For one thing, it’s very easy to get stuck here. I have a feeling that most teachers who’ve been in Asia for more than a few years would have a hard time readjusting to living in their homeland. The work pays better, demands less, and the side benefits — free housing, in Korea, as well as good food, and social benefits — all add up. It doesn’t help that Canada has no job market to speak of unless you’re willing to work for minimum wage and scrape for years. So, “student loans” is a good answer to that last question, and so is lethargy.
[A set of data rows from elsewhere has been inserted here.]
-- ==== Sys2Proof/Machine/Tier.lean ====
section
/-! DEFINITION. The tier engine: quota accounts and their audit, list queues, and the migration operations (R214 to
R220, R228). A unit's home read or write is the traffic of a one-tile descriptor on queue 1,023, and its outcome comes
with the command (log entry 29). The checks of a unit are made in the order range, ownership, precondition, quota (log
entry 30). -/

namespace Sys2Proof.Machine

/-! ## Accounts (R215, R216) -/

/-- Change a quota account. -/
def updAcct (tier a : Nat) (f : Account → Account) (s : State) : State :=
  { s with tier := { s.tier with accts := Tab.upd Account.reset s.tier.accts (acctKey tier a) f } }

/-- One unit more in an account. -/
def useAcct (tier a : Nat) : State → State := updAcct tier a (fun x => { x with used := x.used + 1 })

/-- One unit less in an account. -/
def freeAcct (tier a : Nat) : State → State := updAcct tier a (fun x => { x with used := x.used - 1 })

/-- The audit of R216. -/
def auditOk (s : State) : Bool :=
  ((s.tier.accts.filter (fun e => decide (e.1 < 64))).map (fun e => e.2.used)).foldl (· + ·) 0 == s.tier.inUse &&
    s.tier.accts.all (fun e => decide (e.2.used ≤ e.2.limit))

/-- Make the audit; a failure is fatal (R216, R335). -/
def audit (s : State) : State :=
  if auditOk s then s else fatal { cause := cTierAudit, place := atTier, loc := 0, detail := 0 } s

/-- A unit takes a slot and counts in its account (R216, R218). -/
def occupy (u stack slot acct : Nat) (s : State) : State :=
  let s := useAcct 1 acct (updMap u (fun e => { e with res := true, stack := stack, slot := slot, acct := acct }) s)
  { s with tier := { s.tier with inUse := s.tier.inUse + 1 } }

/-- A unit leaves its slot: RES := 0 (R218). -/
def vacate (u : Nat) (s : State) : State :=
  let s := freeAcct 1 (mapAt s u).acct (updMap u (fun e => { e with res := false }) s)
  { s with tier := { s.tier with inUse := s.tier.inUse - 1 } }

/-! ## List queues (R217, R219, R231) -/

/-- A list queue. -/
def migQueue (host : Bool) (s : State) : List MigInst := if host then s.tier.hostQ else s.tier.manQ

/-- Put a list queue back. -/
def setMigQueue (host : Bool) (q : List MigInst) (s : State) : State :=
  if host then { s with tier := { s.tier with hostQ := q } } else { s with tier := { s.tier with manQ := q } }

/-- Record how an instance ended (R217, R231). -/
def setRec (l : Nat) (r : ListRec) (s : State) : State :=
  { s with tier := { s.tier with recs := Tab.set ListRec.reset s.tier.recs l r } }

/-- What an instance shows before its end: executing at the head of its queue, queued behind it (R217, R219). -/
def instRec (head : Bool) (m : MigInst) : ListRec :=
  { st := if head then .executing else .queued, next := m.next, cause := 0, unit := 0 }

/-- The record of a list (R217, R231): its oldest live instance, else how the last one ended. -/
def listRec (s : State) (l : Nat) : ListRec :=
  let q := if l < 32768 then s.tier.manQ else s.tier.hostQ
  match q.zipIdx.find? (fun x => x.1.list == l) with
  | some x => instRec (x.2 == 0) x.1
  | none => Tab.get ListRec.reset s.tier.recs l

/-- An instance past its entries without units and its completed units (R218). -/
def skipEmpty : Nat → List MigEntry → Nat × List MigEntry
  | n, [] => (n, [])
  | n, e :: es => if e.count = 0 then skipEmpty (n + 1) es else (n, e :: es)

/-- Complete the instances at the head of a queue that have no work left (R217, R219). -/
def settleQueue (host : Bool) : List MigInst → State → State
  | [], s => setMigQueue host [] s
  | m :: ms, s =>
    let k := if m.done = 0 then skipEmpty m.next m.entries else (m.next, m.entries)
    if k.2.isEmpty then
      settleQueue host ms (audit (setRec m.list { st := .complete, next := k.1, cause := 0, unit := 0 } s))
    else setMigQueue host ({ m with next := k.1, entries := k.2 } :: ms) s

/-- Start an instance of a list: it goes behind its queue; a list with N = 0 is complete when it starts (R217). -/
def startMig (host : Bool) (l : Nat) (es : List MigEntry) (s : State) : State :=
  if es.isEmpty then audit (setRec l { st := .complete, next := 0, cause := 0, unit := 0 } s)
  else settleQueue host (migQueue host s ++ [{ list := l, next := 0, done := 0, entries := es, thisRun := true, tries := 0 }]) s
Then there’s the guys like me: I’m engaged to a Korean. I could, very easily, start working elsewhere at some point. I have the right to a British passport, so I could teach in, say, Italy or Germany or France quite easily. I could get a gig in Japan, or China, or somewhere like Thailand. But my fiancée has a life here, and, what’s more, that life could not be as easily picked up and carried on elsewhere. (Medical licensing is a pain in the ass. Important, mind you. Just inconvenient for us.) She has seen me get progressively more frustrated with Korea, and even said I should feel free to take a job elsewhere for a year, but you know, the long and short of it is, for the relationship, I’ll be spending time here that otherwise might be spent elsewhere. And that in itself makes one sometimes feel critical of the society where one lives.
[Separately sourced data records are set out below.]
-- ==== Sys2Proof/Machine/Time.lean ====
section
/-! DEFINITION. The passing of lc: at its end an lc latches the conditions that hold, does the lattice's work, and
releases the awaited weir when it is due; the next one begins with a resume that falls in it (R154, R163). An lc ends
when a step finds no command waiting, or when a command comes for a core that issues later (log entries 2 and 3). -/

namespace Sys2Proof.Machine

/-- The fatal faults that the event log has gained from one state to another (R367, R397). -/
def faultsSince (t r : State) : List FaultRec :=
  (List.range (r.logs.eventCount - t.logs.eventCount)).filterMap (fun i =>
    let e := Tab.get EventRec.zero r.logs.events ((t.logs.eventCount + i) % eventRing)
    if 0x0300 < e.code.toNat ∧ e.code.toNat < 0x0400 then
      some { cause := e.code.toNat - 0x0300, place := e.place.toNat, loc := e.loc.toNat, detail := fieldB e.data 8 8 }
    else none)

/-- The release that falls in the lc `t` has just ended, if any. A fault that it meets prevents it: the weir, its record, its
lists and its sluices stay as they are, and the lattice freezes (R398). -/
def tryRelease (t : State) : State :=
  let r := releaseLc t
  if latticeRuns r then r
  else
    match faultsSince t r with
    | [] => r
    | f :: fs => enterWith f fs t

/-- The next lc begins, after `t` has ended the current one without a fault; in the safe state nothing resumes (R154, R180,
R398). -/
def nextLc (t : State) : State :=
  let r := tryRelease t
  if latticeRuns r then resumeLc (tickHall (gearDivNow t) { r with lc := t.lc + 1 }) else r

/-- One tick: the end of an lc while a run is in progress, else one module-reference cycle of hall time while the
module is powered (log entry 2). A fault of the lc prevents the release that falls in it (R398). -/
def tick (s : State) : State :=
  if latticeRuns s then
    let u := feedDescs (latchAll s)
    if latticeRuns u then
      let r := finishLc u
      match r.2 with
      | [] => nextLc r.1
      | f :: fs => enterWith f fs r.1
    else u
  else if s.power.on then tickHall 84 s
  else s

/-- `n` ticks, as long as the lattice runs. -/
def ticks : Nat → State → State
  | 0, s => s
  | n + 1, s => if latticeRuns s then ticks n (tick s) else s

/-- Let lc pass until lc `t` (log entry 3). -/
def advanceTo (t : Nat) (s : State) : State := ticks (t - s.lc) s

end Sys2Proof.Machine
end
But there’s a last point which Zocalo’s comment itself noted: it’s politically incorrect to tell an immigrant or foreigner, “If you don’t like it, why not screw off back to your own country?” Even when it’s obvious someone should leave, they’re burned out, there’s a problem with saying it, which is this: it presupposes that people complain out of snide hatred, or a sense of superiority. I often tell my fiancée that I complain not out of dislike for the people I deal with daily, but because I do care. I get infuriated when students tell me that for cultural reasons, they cannot defy their parents’ decree and study what they feel passionate about; I get infuriated when a Chinese student comes to me with stories of racial discrimination by a professor in one of her other classes. If I’m angry, or complaining, it’s because I care about these people, their struggles and frustrations, or about my own. And my own personal frustrations are valid, even if I was not born here. I pay my taxes, I contribute to this society as best I can. And I work very hard at my job, something else I wouldn’t do if I didn’t care.
Anyway, I think that’s enough for one night. I hope I haven’t roped myself into the imperialist white male bastard expat group. I try to be optimistic and I’m trying to be less hypercritical of Korea these days. Meeting up with friends like Xuechen (whom I saw on Friday) and Charles (whom I saw yesterday) helps. And the microbrews I had with those friends help, too.